### WORK TO BE COMPLETED
Reply with one number, the count of lines below that contain the string "level".

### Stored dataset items
▶

/-- A launched thread (R135). -/
structure Thread where
  exited : Bool
  pc : Word
  /-- the next PC a control instruction of the current run or packet has chosen (R173) -/
  next : Option Word
  fpctl : Word
  csp : Word
  regs : Regs
  /-- the registers as they stood before the co-issue set now issuing (R30) -/
  view : Option Regs
  /-- the vector registers left on the home slot by a visitor (R216) -/
  homeV : KMap RVal
  pend : List Pending
  joinPc : Option Word
  /-- the join PCs of its group that the thread has reached, and not named since by a JOINH (R144) -/
  joined : List Word
  wait : Wait
  age : Nat
  /-- when it became overdue (R140) -/
  overdue : Option Nat
  eqp : Option EqpRef
  /-- the RFLUSHes it has executed: its flush number before that wraps (R279) -/
  flush : Nat
  marchcfg : Word
  psnlo : Word
  psnhi : Word
  psnpc : Word
  psninfo : Word
  /-- the fault record's 16 words (R403), TRAPSTAT.INTRAP apart -/
  frec : KMap Word
  intrap : Bool
  saved : Option Saved
  rpcWritten : Bool
  clockHi : Word
  lpr : Option Lpr
  seq : Option Seq
  deriving DecidableEq, Repr

/-- An entry of an equivalence-point table (R12): NUM, DPC, LPC, and the offset and the length of its map. -/
structure EqpEntry where
  num : Nat
  dpc : Word
  lpc : Word
  map : Nat
  nmap : Nat
  deriving DecidableEq, Repr

/-- A granted move that has not been made (R223): the target core with the slot and registers charged there, the equivalence point
and its state map, and whether the move was automatic (R227). -/
structure Move where
  core : Nat
  slot : Nat
  vbase : Nat
  entry : EqpEntry
  pairs : List (Nat × Nat)
  auto : Bool
  deriving DecidableEq, Repr

/-- A group (R120, R225): where it runs, its uniform registers and its move status. -/
structure Group where
  core : Nat
  slot : Nat
  homeSlot : Nat
  /-- first vector register of its range on the home core, and on the core it visits -/
  vbase : Nat
  visitBase : Nat
  uregs : KMap RVal
  /-- the uniform registers before the co-issue set now issuing (R30) -/
  uview : Option (KMap RVal)
  migCount : Nat
  migLast : Nat
  lowPicks : Nat
  /-- the continuation pod (physical) that holds it swapped out (R119) -/
  swapped : Option Nat
  /-- a granted move under way (R223) -/
  moving : Option Move
  /-- an automatic move has been declined, and the group's next pick makes no offer (R227) -/
  declined : Bool
  deriving DecidableEq, Repr

/-- The fields of a resident descriptor (R11, R16). -/
structure Desc where
  addr : Nat
  flags : Nat
  vregd : Nat
  vregl : Nat
  uregs : Nat
  bars : Nat
  teamx : Nat
  teamy : Nat
  teamz : Nat
  rays : Nat
  scratch : Nat
  accum : Nat
  cluw : Nat
  cluh : Nat
  eqpcount : Nat
  secver : Nat
  dimg : Nat
  dsize : Nat
  dentry : Nat
  limg : Nat
  lsize : Nat
  lentry : Nat
  eqptab : Nat
  mapoff : Nat
  mapsize : Nat
  priv : Nat
  argsize : Nat
  deriving DecidableEq, Repr

/-- An entry of a traversal stack (R321, R348): its first 8 bytes, its third and its fourth word. -/
structure StackEntry where
  ref : DWord
  t : Word
  w : Word
  deriving DecidableEq, Repr

/-- A ray command as captured at issue (R324): its thread and result, SUB, M, E, operand values, the FPCTL and
MARCHCFG of its thread, and what the thread's acquires had then ordered it after (R384). -/
structure RayCmd where
  thread : Nat
  tag : Nat
  sub : Nat
  m : Nat
  e : Nat
  a : List Word
  b : List Word
  c : List Word
  fpctl : Word
  marchcfg : Word
  after : KMap Nat
  deriving DecidableEq, Repr

/-- A level of the instance path (R89, R330): its instance record, the ray in its object space (origin, direction), and what
the record gives the hits below it. -/
structure Lvl where
  addr : Nat
  ray : List Word
  noany : Bool
  flip : Bool
  callbase : Word
  inst : Word
  deriving DecidableEq, Repr

/-- A hit: t, u, v, the identifier, INSTID, CALLIX, USER, level, front face, the ray of its level, and for a BFACE the mesh it
enters with its WALK word (R331). -/
structure Hit where
  t : Word
  u : Word
  v : Word
  ident : Word
  inst : Word
  callix : Word
  userLo : Word
  userHi : Word
  level : Nat
  front : Bool
  obj : List Word
  enter : Option (Nat × Word)
  deriving DecidableEq, Repr

/-- The march in progress on a slot (R348): its program's name in Slot.progs, what its hits report, how deep the stack was
when it began, and its evaluations. -/
structure MarchSt where
  prog : Nat
  ident : Word
  callix : Word
  userLo : Word
  userHi : Word
  base : Nat
  evals : Nat
  deriving DecidableEq, Repr

/-- A limit a call has met, for the event that ends it: 2^20 cell steps (R336), or 65,536 evaluations (R348). -/
inductive RayStop where
  | steps (t : Word) (cell : Nat) (d3 : Word)
  | work (t0 t1 : Word)
  deriving DecidableEq, Repr

/-- A ray slot (R319 to R321): the image's words; the instance path; the stack (top first) and how many deeper entries lie in the
spill region; the mesh headers whose boundary trees are being walked, with the stack depth below each; the leaf, record and
triangle to go on with; the node-format table; the field programs read by the call with their constants (R340); the command
queue; the call being performed or parked; the spill region it uses; its best hit and its candidate; the ray that RGET.OBJ shows;
the march in progress; the limit met; where the slot has been evicted to; when it parked; and the words 0x60 to 0x6F that a park of a
march covers (R351). -/
structure Slot where
  img : KMap Word
  lvls : List Lvl
  stack : List StackEntry
  spilled : Nat
  meshes : List (Nat × Nat)
  rest : Option (StackEntry × Nat × Nat)
  nft : List Word
  progs : KMap (List Word × List Word)
  queue : List RayCmd
  call : Option RayCmd
  spl : Option Nat
  best : Option Hit
  cand : Option Hit
  obj : List Word
  march : Option MarchSt
  stop : Option RayStop
  evictedAt : Option Nat
  parkedAt : Nat
  keep : List Word
  deriving DecidableEq, Repr

/-- An entry of a team's pending-launch queue (R113): the pod (physical), when it entered, and whether it was popped. -/
structure PendLaunch where
  pod : Nat
  since : Nat
  stamp : Nat
  popped : Bool
  deriving DecidableEq, Repr

/-- Whether a resident team's groups may be picked. -/
inductive Hold where
  /-- running -/
  | none
  /-- selected by a request that has not yet halted it (R408) -/
  | stopping
  /-- halted in place, until RESUME (R407) or until it is saved -/
  | halted
  /-- its threads have all exited or been killed: reclamation is under way (R424) -/
  | retiring
  deriving DecidableEq, Repr

/-- A resident team (R120 to R125). -/
structure Team where
  grid : Nat
  asid : Nat
  index : Nat × Nat × Nat
  linear : Nat
  dims : Nat × Nat × Nat
  home : Nat
  start : Form
  rank : Nat
  count : Nat
  /-- the teams of its cluster by rank -/
  mates : List Nat
  desc : Desc
  scratchBase : Nat
  accBase : Nat
  rayBase : Nat
  scratch : KMap Byte
  /-- scratch words marked uncorrectable, by word number (R419) -/
  badWords : List Nat
  acc : KMap Word
  inner : KMap Word
  steps : KMap Nat
  ovf : DWord
  mxstat : Word
  tids : KMap Byte
  slots : KMap Slot
  raysplLo : Word
  raysplHi : Word
  engst : Word
  engalo : Word
  engahi : Word
  trapvec : Word
  pendq : List PendLaunch
  hold : Hold
  killed : Bool
  deriving DecidableEq, Repr

/-- A bundle in progress on a picker (R139): its threads in bundle order, the form, the next instruction's PC, the words
it entered with and the PC of the first of them (R281), the position (R43), the first member of the co-issue set now issuing
(R30), the threads that still wait at issue (R146), whether the members of that set are only being tried for traps (R150), and what
the threads before those that wait have arrived with, for the instruction's BARARR records (R434); the words of the packets that its
hold sequence goes on to, as they were when it was entered (R281); and the member of the set that executes before the others, with whether it
has (R150). -/
structure Bundle where
  threads : List Nat
  form : Form
  pc : Word
  base : Word
  code : List Word
  seq : Seq
  set : Option Word
  rest : Option (List Nat)
  probe : Bool
  arrivals : List (Nat × Nat × Bool × Nat)
  ahead : List Word
  early : Option (Word × Bool)
  deriving DecidableEq, Repr

/-- A reduction-buffer entry (R277, R396). -/
structure RedEntry where
  grid : Nat
  gridVa : Nat
  asid : Nat
  pa : Nat
  opc : Nat
  lo : Word
  hi : Word
  fpctl : Word
  core : Nat
  picker : Nat
  linear : Nat
  group : Nat
  thread : Nat
  order : Nat
  /-- its flush number, before that wraps -/
  flush : Nat
  deriving DecidableEq, Repr

/-- An engine command (R284, R297). -/
structure EngCmd where
  id : Nat
  sub : Nat
  m : Nat
  fpctl : Word
  src : KMap Byte
  dst : KMap Byte
  origin : List Nat
  /-- index list: (in scratch?, address) -/
  list : Bool × Nat
  /-- the list's values, read when the command starts (R286) -/
  idx : List Nat
  team : Option Nat
  /-- ENGINE pod (physical) -/
  pod : Option Nat
  asid : Nat
  bar : Option Nat
  /-- the backing a source publish slot shows and a destination's shadow, fixed at arrival (R294) -/
  srcBack : Option Nat
  dstBack : Option Nat
  dstSlot : Option Nat
  codebook : KMap Word
  started : Bool
  /-- elements landed so far, in the command's order -/
  landed : Nat
  counted : Nat
  /-- the quantiser's staging buffer (R287) -/
  stage : KMap Byte
  faulted : Bool
  /-- the element now being done has been counted as faulting (R290) -/
  hit : Bool
  deriving DecidableEq, Repr

/-- A PUB that waits for its exchange (R295): its team, and the thread and name of its result where it has one. -/
structure PubCmd where
  id : Nat
  core : Nat
  slot : Nat
  asid : Nat
  team : Option Nat
  thread : Option (Nat × Nat)
  pod : Option Nat
  deriving DecidableEq, Repr

/-- A matrix command (R306). -/
structure MxCmd where
  id : Nat
  team : Nat
  thread : Nat
  tag : Nat
  sub : Nat
  m : Nat
  e : Nat
  d : Word
  a : Word
  b : Word
  c : Word
  fpctl : Word
  codebook : KMap Word
  deriving DecidableEq, Repr

/-- A queued FPRUNE (R357), with what its thread's acquires had ordered it after at its issue (R384). -/
structure PruneCmd where
  team : Nat
  thread : Nat
  tag : Nat
  box : List Word
  node : Nat
  block : Nat
  fpctl : Word
  after : KMap Nat
  deriving DecidableEq, Repr

/-- A translation that a core's TLB holds (R258): its ASID, and the page's virtual base, size, frame, R, W, X and NC (R254). -/
structure TlbEnt where
  asid : Nat
  base : Nat
  size : Nat
  frame : Nat
  r : Bool
  w : Bool
  x : Bool
  nc : Bool
  deriving DecidableEq, Repr

/-- A non-leaf entry that a core holds (R258): the table of a level for the addresses of an ASID whose bits above that level's index are tag;
level 3 is the context's root (R252). -/
structure WalkEnt where
  asid : Nat
  lvl : Nat
  tag : Nat
  table : Nat
  deriving DecidableEq, Repr

/-- A 128-byte line of code in a core's instruction buffer, by ASID and virtual line (R281, R418). -/
structure CodeLine where
  asid : Nat
  line : Nat
  bytes : List Byte
  deriving DecidableEq, Repr

/-- A brick in a core's brick store, by its global address; with its physical address and its page (R245). -/
structure BrickTag where
  asid : Nat
  addr : Nat
  size : Nat
  pa : Nat
  page : Nat
  pageSize : Nat
  deriving DecidableEq, Repr

/-- A line of device memory in the Marrow, with its traffic class (R246, R248). -/
structure MarrowLine where
  line : Nat
  cls : Nat
  deriving DecidableEq, Repr

/-- A core (R122). -/
structure Core where
  fenced : Bool
  fencing : Bool
  /-- a halt has been requested and not all selected cores have halted (R408) -/
  halting : Bool
  bundles : KMap Bundle
  busyPicks : KMap Nat
  /-- the codebook words that differ from the reset table (R65, R66) -/
  codebook : KMap Word
  mxOwner : Option Nat
  mxCfg : Word
  /-- weights by 1,024 · (4 · plane + sub-array) + 32k + n, 0 the front plane (R298) -/
  planes : KMap Xr
  mxq : List MxCmd
  engq : List EngCmd
  pruneq : List PruneCmd
  redbuf : KMap (List RedEntry)
  l1cfg : Nat
  counters : KMap Nat
  /-- the structure is under self-test: no new team (R421) -/
  testing : Bool
  tlb : List TlbEnt
  upper : List WalkEnt
  ibuf : List CodeLine
  /-- the lines of device memory in the L1, by number (R244) -/
  l1 : List Nat
  bricks : List BrickTag
  deriving DecidableEq, Repr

◀

### RESPONSE TO THE EXERCISE
5